* [ABOUT THIS TASK]: Find the line with "decodeTableWord 32 0x7C00052F" and the line with "opcodeTable.Pairwise fun r" in the entries below; output exactly those two lines, every line between them, and no others.

** DATA UNDER STUDY follows **

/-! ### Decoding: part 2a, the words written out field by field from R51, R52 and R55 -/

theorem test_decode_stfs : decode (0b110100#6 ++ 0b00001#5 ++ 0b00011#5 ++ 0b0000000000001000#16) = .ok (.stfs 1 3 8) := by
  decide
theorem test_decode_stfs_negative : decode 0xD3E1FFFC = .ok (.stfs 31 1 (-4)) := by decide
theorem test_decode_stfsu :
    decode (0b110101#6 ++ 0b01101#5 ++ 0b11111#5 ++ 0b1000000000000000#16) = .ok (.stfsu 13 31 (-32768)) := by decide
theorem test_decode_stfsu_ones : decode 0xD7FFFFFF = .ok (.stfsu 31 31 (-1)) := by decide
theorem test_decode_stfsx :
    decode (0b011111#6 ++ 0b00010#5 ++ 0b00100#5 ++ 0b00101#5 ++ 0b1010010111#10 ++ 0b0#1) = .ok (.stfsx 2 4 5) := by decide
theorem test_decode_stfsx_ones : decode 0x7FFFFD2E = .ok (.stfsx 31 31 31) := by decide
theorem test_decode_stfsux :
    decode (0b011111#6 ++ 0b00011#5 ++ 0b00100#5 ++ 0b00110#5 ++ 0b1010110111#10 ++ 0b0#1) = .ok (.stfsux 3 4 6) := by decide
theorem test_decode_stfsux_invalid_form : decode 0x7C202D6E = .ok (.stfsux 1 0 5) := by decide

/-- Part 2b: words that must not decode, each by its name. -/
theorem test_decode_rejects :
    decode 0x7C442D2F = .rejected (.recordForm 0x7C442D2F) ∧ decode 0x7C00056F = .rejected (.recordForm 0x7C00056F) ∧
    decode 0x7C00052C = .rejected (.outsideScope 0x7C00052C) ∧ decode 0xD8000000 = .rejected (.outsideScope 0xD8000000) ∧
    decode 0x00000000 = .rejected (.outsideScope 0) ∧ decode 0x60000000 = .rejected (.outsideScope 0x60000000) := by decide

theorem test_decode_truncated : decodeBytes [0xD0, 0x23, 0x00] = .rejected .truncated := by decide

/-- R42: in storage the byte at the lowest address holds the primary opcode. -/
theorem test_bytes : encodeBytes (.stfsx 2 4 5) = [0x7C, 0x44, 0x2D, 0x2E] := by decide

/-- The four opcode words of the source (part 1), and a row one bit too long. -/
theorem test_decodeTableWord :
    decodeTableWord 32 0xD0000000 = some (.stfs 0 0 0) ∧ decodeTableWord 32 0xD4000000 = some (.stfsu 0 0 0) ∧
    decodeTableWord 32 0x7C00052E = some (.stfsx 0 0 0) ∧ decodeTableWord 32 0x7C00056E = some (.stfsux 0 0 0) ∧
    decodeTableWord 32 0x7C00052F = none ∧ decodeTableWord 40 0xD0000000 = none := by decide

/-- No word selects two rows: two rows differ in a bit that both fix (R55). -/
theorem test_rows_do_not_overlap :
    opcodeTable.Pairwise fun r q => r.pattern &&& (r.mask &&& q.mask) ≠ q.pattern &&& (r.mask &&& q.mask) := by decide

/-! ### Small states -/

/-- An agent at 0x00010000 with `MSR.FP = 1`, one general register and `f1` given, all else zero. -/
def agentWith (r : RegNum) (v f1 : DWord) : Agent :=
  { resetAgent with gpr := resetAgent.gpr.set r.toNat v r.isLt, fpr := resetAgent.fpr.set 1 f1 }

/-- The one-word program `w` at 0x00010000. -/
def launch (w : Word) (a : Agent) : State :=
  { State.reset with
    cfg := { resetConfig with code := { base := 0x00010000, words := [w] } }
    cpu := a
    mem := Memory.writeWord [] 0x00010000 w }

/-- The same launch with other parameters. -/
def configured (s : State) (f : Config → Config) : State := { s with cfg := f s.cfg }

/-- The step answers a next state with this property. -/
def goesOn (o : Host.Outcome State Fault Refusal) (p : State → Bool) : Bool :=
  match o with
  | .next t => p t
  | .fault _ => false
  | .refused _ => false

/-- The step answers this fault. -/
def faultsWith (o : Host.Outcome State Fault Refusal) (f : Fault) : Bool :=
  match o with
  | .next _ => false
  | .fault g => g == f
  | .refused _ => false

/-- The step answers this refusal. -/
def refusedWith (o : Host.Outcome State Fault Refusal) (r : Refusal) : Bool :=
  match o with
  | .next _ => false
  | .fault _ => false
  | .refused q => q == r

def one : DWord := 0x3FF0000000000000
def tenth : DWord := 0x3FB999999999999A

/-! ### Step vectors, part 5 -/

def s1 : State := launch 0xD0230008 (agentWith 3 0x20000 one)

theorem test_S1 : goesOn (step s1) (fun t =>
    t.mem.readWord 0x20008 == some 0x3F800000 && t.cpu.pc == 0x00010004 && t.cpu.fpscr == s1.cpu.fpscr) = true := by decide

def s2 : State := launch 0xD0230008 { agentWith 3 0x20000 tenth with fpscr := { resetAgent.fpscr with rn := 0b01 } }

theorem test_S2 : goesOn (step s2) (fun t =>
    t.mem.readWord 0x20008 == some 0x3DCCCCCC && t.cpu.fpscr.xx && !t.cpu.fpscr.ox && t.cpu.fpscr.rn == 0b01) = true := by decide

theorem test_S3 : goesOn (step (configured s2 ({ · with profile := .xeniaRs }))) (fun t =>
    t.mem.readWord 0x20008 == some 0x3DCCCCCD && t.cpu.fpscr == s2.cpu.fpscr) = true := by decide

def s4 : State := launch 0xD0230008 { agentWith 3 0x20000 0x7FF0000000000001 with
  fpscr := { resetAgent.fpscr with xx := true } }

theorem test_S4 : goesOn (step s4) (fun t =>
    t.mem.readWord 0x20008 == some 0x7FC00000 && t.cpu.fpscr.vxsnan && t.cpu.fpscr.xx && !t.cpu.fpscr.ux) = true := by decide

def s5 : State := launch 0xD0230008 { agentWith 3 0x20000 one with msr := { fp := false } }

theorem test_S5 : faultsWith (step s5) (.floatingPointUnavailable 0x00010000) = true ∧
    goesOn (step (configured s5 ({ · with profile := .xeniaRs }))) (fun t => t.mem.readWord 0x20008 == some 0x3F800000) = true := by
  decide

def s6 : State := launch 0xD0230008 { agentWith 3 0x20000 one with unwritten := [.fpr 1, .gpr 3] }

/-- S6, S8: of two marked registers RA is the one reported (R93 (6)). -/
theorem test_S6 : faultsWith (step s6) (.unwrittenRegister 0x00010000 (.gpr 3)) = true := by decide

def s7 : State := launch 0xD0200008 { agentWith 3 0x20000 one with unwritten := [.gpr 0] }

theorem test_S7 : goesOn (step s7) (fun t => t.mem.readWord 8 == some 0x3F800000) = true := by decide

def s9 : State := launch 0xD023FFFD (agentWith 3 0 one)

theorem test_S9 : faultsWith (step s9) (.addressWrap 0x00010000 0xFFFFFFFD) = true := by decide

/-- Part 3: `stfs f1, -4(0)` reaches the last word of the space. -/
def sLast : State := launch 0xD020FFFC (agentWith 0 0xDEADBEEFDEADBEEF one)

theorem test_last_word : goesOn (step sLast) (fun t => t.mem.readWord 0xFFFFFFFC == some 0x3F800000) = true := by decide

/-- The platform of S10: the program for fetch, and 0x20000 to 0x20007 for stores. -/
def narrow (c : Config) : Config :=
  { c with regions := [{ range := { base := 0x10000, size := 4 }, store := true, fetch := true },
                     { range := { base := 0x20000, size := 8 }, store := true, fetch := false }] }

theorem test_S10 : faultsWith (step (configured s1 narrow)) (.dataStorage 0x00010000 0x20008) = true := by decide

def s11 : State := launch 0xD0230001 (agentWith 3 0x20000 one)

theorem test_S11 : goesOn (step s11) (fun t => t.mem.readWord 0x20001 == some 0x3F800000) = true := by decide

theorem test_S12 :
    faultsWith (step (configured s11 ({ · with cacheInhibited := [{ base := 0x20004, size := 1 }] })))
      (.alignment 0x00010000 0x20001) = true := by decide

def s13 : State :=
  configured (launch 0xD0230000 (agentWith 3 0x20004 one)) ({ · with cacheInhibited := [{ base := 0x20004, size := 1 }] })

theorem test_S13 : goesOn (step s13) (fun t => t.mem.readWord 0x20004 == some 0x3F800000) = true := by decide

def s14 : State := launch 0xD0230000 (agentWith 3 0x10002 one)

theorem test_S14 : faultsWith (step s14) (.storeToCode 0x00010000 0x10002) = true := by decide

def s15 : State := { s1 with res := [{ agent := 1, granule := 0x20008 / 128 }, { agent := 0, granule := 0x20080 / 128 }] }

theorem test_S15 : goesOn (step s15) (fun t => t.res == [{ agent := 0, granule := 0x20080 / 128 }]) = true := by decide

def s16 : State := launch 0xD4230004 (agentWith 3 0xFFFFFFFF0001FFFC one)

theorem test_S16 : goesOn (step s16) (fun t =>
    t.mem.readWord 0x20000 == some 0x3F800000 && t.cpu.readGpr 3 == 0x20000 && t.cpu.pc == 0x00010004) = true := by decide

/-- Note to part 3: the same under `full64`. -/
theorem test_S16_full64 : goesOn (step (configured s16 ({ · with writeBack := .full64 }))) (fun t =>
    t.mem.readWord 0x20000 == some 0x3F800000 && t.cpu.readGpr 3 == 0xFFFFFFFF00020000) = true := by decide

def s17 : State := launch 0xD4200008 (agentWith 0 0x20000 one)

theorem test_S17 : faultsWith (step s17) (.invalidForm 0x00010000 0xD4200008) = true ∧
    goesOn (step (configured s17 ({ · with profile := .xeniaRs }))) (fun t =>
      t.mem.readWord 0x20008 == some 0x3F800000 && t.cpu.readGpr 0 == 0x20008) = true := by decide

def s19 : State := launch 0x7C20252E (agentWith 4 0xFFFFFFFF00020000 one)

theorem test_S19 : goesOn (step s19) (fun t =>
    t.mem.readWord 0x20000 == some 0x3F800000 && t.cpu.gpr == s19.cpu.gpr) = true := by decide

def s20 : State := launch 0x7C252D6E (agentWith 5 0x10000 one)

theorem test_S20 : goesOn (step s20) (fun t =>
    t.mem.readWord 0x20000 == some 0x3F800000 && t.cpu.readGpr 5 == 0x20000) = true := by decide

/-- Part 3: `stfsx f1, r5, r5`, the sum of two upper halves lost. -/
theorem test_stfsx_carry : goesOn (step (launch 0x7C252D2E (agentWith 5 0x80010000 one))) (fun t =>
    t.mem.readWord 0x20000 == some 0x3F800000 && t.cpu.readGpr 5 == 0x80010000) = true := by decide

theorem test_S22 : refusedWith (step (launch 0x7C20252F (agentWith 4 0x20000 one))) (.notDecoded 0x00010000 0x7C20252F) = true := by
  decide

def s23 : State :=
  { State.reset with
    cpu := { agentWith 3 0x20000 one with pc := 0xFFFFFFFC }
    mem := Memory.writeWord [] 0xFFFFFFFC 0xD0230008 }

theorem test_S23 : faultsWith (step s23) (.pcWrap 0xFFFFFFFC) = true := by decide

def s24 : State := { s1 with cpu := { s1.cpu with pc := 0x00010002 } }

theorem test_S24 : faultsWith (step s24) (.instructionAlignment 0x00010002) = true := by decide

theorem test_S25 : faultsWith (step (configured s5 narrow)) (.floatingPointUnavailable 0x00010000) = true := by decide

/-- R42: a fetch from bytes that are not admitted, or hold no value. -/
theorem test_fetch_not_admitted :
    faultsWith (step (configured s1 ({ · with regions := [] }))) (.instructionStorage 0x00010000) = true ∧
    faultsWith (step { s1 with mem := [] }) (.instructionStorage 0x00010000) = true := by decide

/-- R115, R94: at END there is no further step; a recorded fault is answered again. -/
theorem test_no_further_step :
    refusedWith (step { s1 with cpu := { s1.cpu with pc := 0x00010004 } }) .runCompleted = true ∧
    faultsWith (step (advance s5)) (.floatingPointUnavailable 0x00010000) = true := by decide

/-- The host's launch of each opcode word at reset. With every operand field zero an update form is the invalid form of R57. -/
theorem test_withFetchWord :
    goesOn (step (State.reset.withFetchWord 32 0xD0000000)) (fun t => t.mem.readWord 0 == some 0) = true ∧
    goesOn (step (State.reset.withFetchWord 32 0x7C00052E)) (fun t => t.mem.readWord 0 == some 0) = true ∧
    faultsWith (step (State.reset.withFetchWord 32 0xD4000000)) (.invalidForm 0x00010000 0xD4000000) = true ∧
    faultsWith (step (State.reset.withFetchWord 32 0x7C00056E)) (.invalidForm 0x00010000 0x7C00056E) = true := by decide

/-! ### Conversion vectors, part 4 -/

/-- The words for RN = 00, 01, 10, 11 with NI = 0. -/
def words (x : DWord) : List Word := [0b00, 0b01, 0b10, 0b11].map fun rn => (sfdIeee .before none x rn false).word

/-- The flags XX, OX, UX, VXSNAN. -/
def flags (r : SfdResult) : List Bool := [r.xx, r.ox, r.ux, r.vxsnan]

** End of DATA UNDER STUDY **

* [THE ANSWER]:
    decodeTableWord 32 0x7C00052F = none ∧ decodeTableWord 40 0xD0000000 = none := by decide

/-- No word selects two rows: two rows differ in a bit that both fix (R55). -/
theorem test_rows_do_not_overlap :
    opcodeTable.Pairwise fun r q => r.pattern &&& (r.mask &&& q.mask) ≠ q.pattern &&& (r.mask &&& q.mask) := by decide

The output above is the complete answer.